Rumors of Hilderbrand’s retirement were greatly exaggerated, it turns out, since not only has she not gone out to pasture, she’s started over in high school, with her daughter Shelby Cunningham as co-author. As their delicious new book opens, it’s Move-In Day at Tiffin Academy, and Head of School Audre Robinson is warmly welcoming the returning and new students to the New England campus, the latter group including a rare midstream addition to the junior class. Brainiac Charley Hicks is transferring from public school in Maryland to a spot that opened up when one of the school’s most beloved students died by suicide the preceding year. She will be joining a large, diverse cast of adult and teenage characters—queen bees, jealous second-stringers, boozehounds young and old, secret lesbians, people chasing the wrong people chasing other wrong people—all of them royally screwed when an app called Zip Zap appears and starts blasting everyone’s secrets all over campus.
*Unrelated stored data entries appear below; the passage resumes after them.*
-- ==== Sys2Proof/Machine/Plan.lean ====
section
/-! DEFINITION. The plan cut: grants of a wing's capacity (01 R32, R33), ready work in its order (03 R95, 06 R174-R176, 07 R204),
placement on shelves (01 R35-R40, 06 R174, R175, 07 R205), and the amendment of a plan after a loss (01 R47). -/

namespace Sys2Proof.Machine

/-! ### Capacity -/

/-- RACK_TIEPTR (01 R37): it starts at 0 when the rack's block is reset and advances at every boundary, so it is the tick count
plus the offset that the unit keeps. -/
def tieOf (d : Dev) (u : Nat) : BitVec 8 := (getUnit d u).tie + d.tick.setWidth 8

/-- Slot units of a shelf per tick (01 R26). -/
def shelfUnits : Wing → Nat
  | .pk => 1 | .sym => 64 | .hsh => 50

def wingNo : Wing → Nat
  | .pk => 0 | .sym => 1 | .hsh => 2

def rotationOf (d : Dev) : Wing → Option Rotation
  | .pk => d.wings.rotPk | .sym => d.wings.rotSym | .hsh => d.wings.rotHsh

/-- A shelf that a plan cut now counts for the next tick: ACTIVE, or wiping after aborted streams in the tick that ends; not about to
wipe, with no drain under way (01 R43, R47, R50, 14 R379, 15 R410). -/
def shelfCounts (d : Dev) (w : Wing) (u : Nat) : Bool :=
  let x := getUnit d u
  let leaving := match rotationOf d w with
    | some r => r.phase == 2 && r.due.toNat == u
    | none => false
  (x.state == 0 || (x.state == 4 && x.test == .none)) && !x.draining && !x.rest && !leaving

def activeShelves (d : Dev) (w : Wing) : List Nat := (wingShelves w).filter (shelfCounts d w)

/-- The tick table and share tables of a wing in a tick: the first plan under a bundle is cut in the tick before it (01 R30). -/
def tabsFor (d : Dev) (w : Wing) (tick : Nat) : WingTabs :=
  match d.wings.pendingBundle with
  | some (b, t) =>
    if decide (t.toNat ≤ tick) then
      match b.sections.find? fun s => s.1 == w with
      | some s => { rows := s.2.1, tables := s.2.2, bundle := b.id }
      | none => getWing d w
    else getWing d w
  | none => getWing d w

/-- The share table that governs a tick (01 R28). -/
def tableFor (d : Dev) (w : Wing) (tick : Nat) : List ShareEntry :=
  let t := tabsFor d w tick
  let row := t.rows.getD (tick % t.rows.length) 0
  (t.tables.getD row.toNat []).filter (·.valid)

/-! ### Grants (01 R32) -/

/-- One function's claim on a wing: its entry, its committed verifications and its ready demand. -/
structure Claim where
  e : ShareEntry
  v : Nat
  d : Nat
deriving DecidableEq, Repr

def claimCap (c : Claim) : Nat := if c.e.cap = 0xFFFF then 2 ^ 32 else c.e.cap.toNat

/-- The floors, met in cyclic order. -/
def grantFloors : List Claim → Nat → Tab Nat → Tab Nat × Nat
  | [], c, g => (g, c)
  | x :: r, c, g =>
    let have_ := tabGet g x.e.func.toNat 0
    let top := min (min x.e.floor.toNat (claimCap x)) (x.d + x.v) - have_
    let take := min top c
    grantFloors r (c - take) (tabPut g x.e.func.toNat (have_ + take))

/-- One unit to each next entry with demand and headroom, until the capacity is gone. -/
def grantRest : Nat → List Claim → Nat → Tab Nat → Tab Nat
  | 0, _, _, g => g
  | n + 1, cs, c, g =>
    let r := cs.foldl (fun (acc : Nat × Tab Nat) x =>
      let h := tabGet acc.2 x.e.func.toNat 0
      if 0 < acc.1 && decide (h < x.d + x.v) && decide (h < claimCap x) then (acc.1 - 1, tabPut acc.2 x.e.func.toNat (h + 1))
      else acc) (c, g)
    if r.1 = c || r.1 = 0 then r.2 else grantRest n cs r.1 r.2

/-- The grants of one wing over its capacity; `cs` stands in cyclic order. -/
def grantWing (cap : Nat) (cs : List Claim) (verif : Tab Nat) : Tab Nat :=
  let vsum := (verif.map (·.2)).sum
  let f := grantFloors cs (cap - vsum) verif
  let r := f.2
  let hungry := cs.filter fun x => x.e.weight != 0 && decide (tabGet f.1 x.e.func.toNat 0 < x.d + x.v)
    && decide (tabGet f.1 x.e.func.toNat 0 < claimCap x)
  let w := (hungry.map fun x => x.e.weight.toNat).sum
  let g := hungry.foldl (fun g x =>
    let h := tabGet g x.e.func.toNat 0
    tabPut g x.e.func.toNat (h + min (r * x.e.weight.toNat / w) (min (claimCap x - h) (x.d + x.v - h)))) f.1
  let left := r - ((g.map (·.2)).sum - (f.1.map (·.2)).sum)
  grantRest left cs left g

/-! ### Ready work -/

/-- Work of one job for the next tick: `whole` work runs whole or not at all; `group` orders placement (06 R175). -/
structure Req where
  job   : JobId
  fn    : FnNo
  wing  : Wing
  kind  : PartKind
  half  : Bool
  want  : Nat
  whole : Bool
  group : Nat
deriving DecidableEq, Repr

def privileged (d : Dev) (f : FnNo) : Bool := (getFn d f.toNat).priv || f == 0 || f == 128

/-- Checked blocks of a window (01 R26). -/
def windowBlocks (j : Job) : Nat :=
  let long : Bool := match jobPart j with
    | .unwrap => (j.wkey.map (·.ktype)) == some 0x02
    | _ => if j.kind = .crateExport then (j.ekey.map (·.ktype)) == some 0x02
      else if isMeter j.kind then opLe j.e 16 1 == 2
      else ((j.key.map (·.ktype)).getD (BitVec.ofNat 8 (leAt (crateOf j) 8 1))) == 0x02
  if long then 21 else 29

/-- The part of a job that runs in the tick in progress. -/
def runningPart (d : Dev) (id : JobId) : Option Placed := d.wings.planCur.find? fun p => p.job == id && p.kind != .empty && !p.dummy

/-- Payload bytes, associated data bytes and blocks that a job has released or runs in this tick. -/
def jobProgress (d : Dev) (j : Job) : Nat × Nat × Nat :=
  match runningPart d j.id with
  | some p => if p.kind == .symOp || p.kind == .hashOp then (j.payDone + p.pay, j.aadDone + p.aad, j.blocks + p.blocks)
    else (j.payDone, j.aadDone, j.blocks)
  | none => (j.payDone, j.aadDone, j.blocks)

/-- What a stream can run next: payload bytes, associated data bytes, checked blocks, and whether it would end. -/
structure StreamStep where
  pay  : Nat
  aad  : Nat
  blocks : Nat
  ends : Bool
deriving DecidableEq, Repr

def isCcm (k : JobKind) : Bool := k = .ccmEncrypt || k = .ccmDecrypt
def isGcm (k : JobKind) : Bool := k = .gcmEncrypt || k = .gcmDecrypt || isMeter k

def jobAad (j : Job) : Nat := if isCcm j.kind || isGcm j.kind then paramBits j.e 0 24 else 0

/-- Blocks of the formatted associated data of a CCM job that its first `n` bytes complete (Appendix A of SP 800-38C). -/
def ccmBlocks (j : Job) (n : Nat) : Nat :=
  let a := jobAad j
  let pre := if a = 0 then 0 else if a < 0xFF00 then 2 else 6
  if !isCcm j.kind then 0 else if n = a then ceilDiv (n + pre) 16 else (n + pre) / 16

/-- Bytes of associated data and of payload, and checked blocks, that a stream has done; `odd` is one block position of a CCM payload
block whose second lies in the next window, `fin` that the last block has run. -/
structure SymAt where
  aad : Nat
  pay : Nat
  blocks : Nat
  odd : Bool
  fin : Bool
deriving DecidableEq, Repr

/-- What of a stream is staged: associated data and payload bytes, whether that is all, and the blocks after the last payload byte: a
padding block of CBC_ENCRYPT, or the one block of a CMAC without message (06 R184). -/
structure SymIn where
  aad : Nat
  pay : Nat
  all : Bool
  tail : Nat
deriving DecidableEq, Repr

def symIn (j : Job) (priv : Bool) : SymIn :=
  let staged := (stagedPrefix j).length
  let total := (payload j.kind j.e).getD 0
  let pad := j.kind = .cbcEncrypt && cbcPads priv j.e && total % 16 = 0
  let bare := total = 0 && (j.kind = .cmacGenerate || j.kind = .cmacVerify)
  { aad := min (jobAad j) (staged - (payOff j - jobAad j)), pay := min total (staged - payOff j), all := readsDone j,
    tail := if pad || bare then 1 else 0 }

/-- Block positions that the first window of a job gives to H and the tag mask, to the first MAC block and counter 0, or to L. -/
def symHead (j : Job) : Nat :=
  if isGcm j.kind || isCcm j.kind then 2 else if j.kind = .cmacGenerate || j.kind = .cmacVerify then 1 else 0

/-- One more window of a stream (06 R169, R179): first the associated data, then payload in whole blocks until the end, within the
partition of 512 bytes and the window's block positions. The two blocks of a CCM payload block may lie in two windows (04 R108). -/
def symWindow (j : Job) (i : SymIn) (x : SymAt) : SymAt :=
  let head := if x.blocks = 0 then symHead j else 0
  let pos := windowBlocks j - head + (if x.odd then 1 else 0)
  let done := ccmBlocks j x.aad
  let fits := if isCcm j.kind then 16 * (done + pos) - (if jobAad j < 0xFF00 then 2 else 6) - x.aad else 512
  let a := min (i.aad - x.aad) (min 512 fits)
  let mac := ccmBlocks j (x.aad + a) - done
  let per := if isCcm j.kind then 2 else 1
  let left := if x.aad + a = jobAad j then i.pay - x.pay else 0
  let room := min (16 * ((pos - mac) / per)) (512 - a)
  let p := if left ≤ room && i.all then left else min left room / 16 * 16
  let spare := pos - mac - per * ceilDiv p 16
  let over_ := i.all && decide (x.aad + a = jobAad j) && decide (x.pay + p = (payload j.kind j.e).getD 0)
  let fin := over_ && decide (i.tail ≤ spare)
  { aad := x.aad + a, pay := x.pay + p, blocks := x.blocks + head + mac + per * ceilDiv p 16 + (if fin then i.tail else 0),
    odd := isCcm j.kind && spare % 2 == 1 && decide (p < left), fin := fin }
How the heck…? Meanwhile, it seems so unlikely that Tiffin has jumped up to the No. 2 spot in the boarding-school rankings that a high-profile magazine launches an investigation, and even the head is worried that there may have been payola involved. The school has a reputation for being more social than academic, and this quality gets an exciting new exclamation point when the resident millionaire bad boy opens a high-style secret speakeasy for select juniors in a forgotten basement. It’s called Priorities. Exactly. One problem: Cinnamon Peters’ mysterious suicide hangs over the book in an odd way, especially since the note she left for her closest male friend is not to be opened for another year—and isn’t. This is surely a setup for a sequel, but it’s a bit frustrating here, and bobs sort of shallowly along amid the general high spirits.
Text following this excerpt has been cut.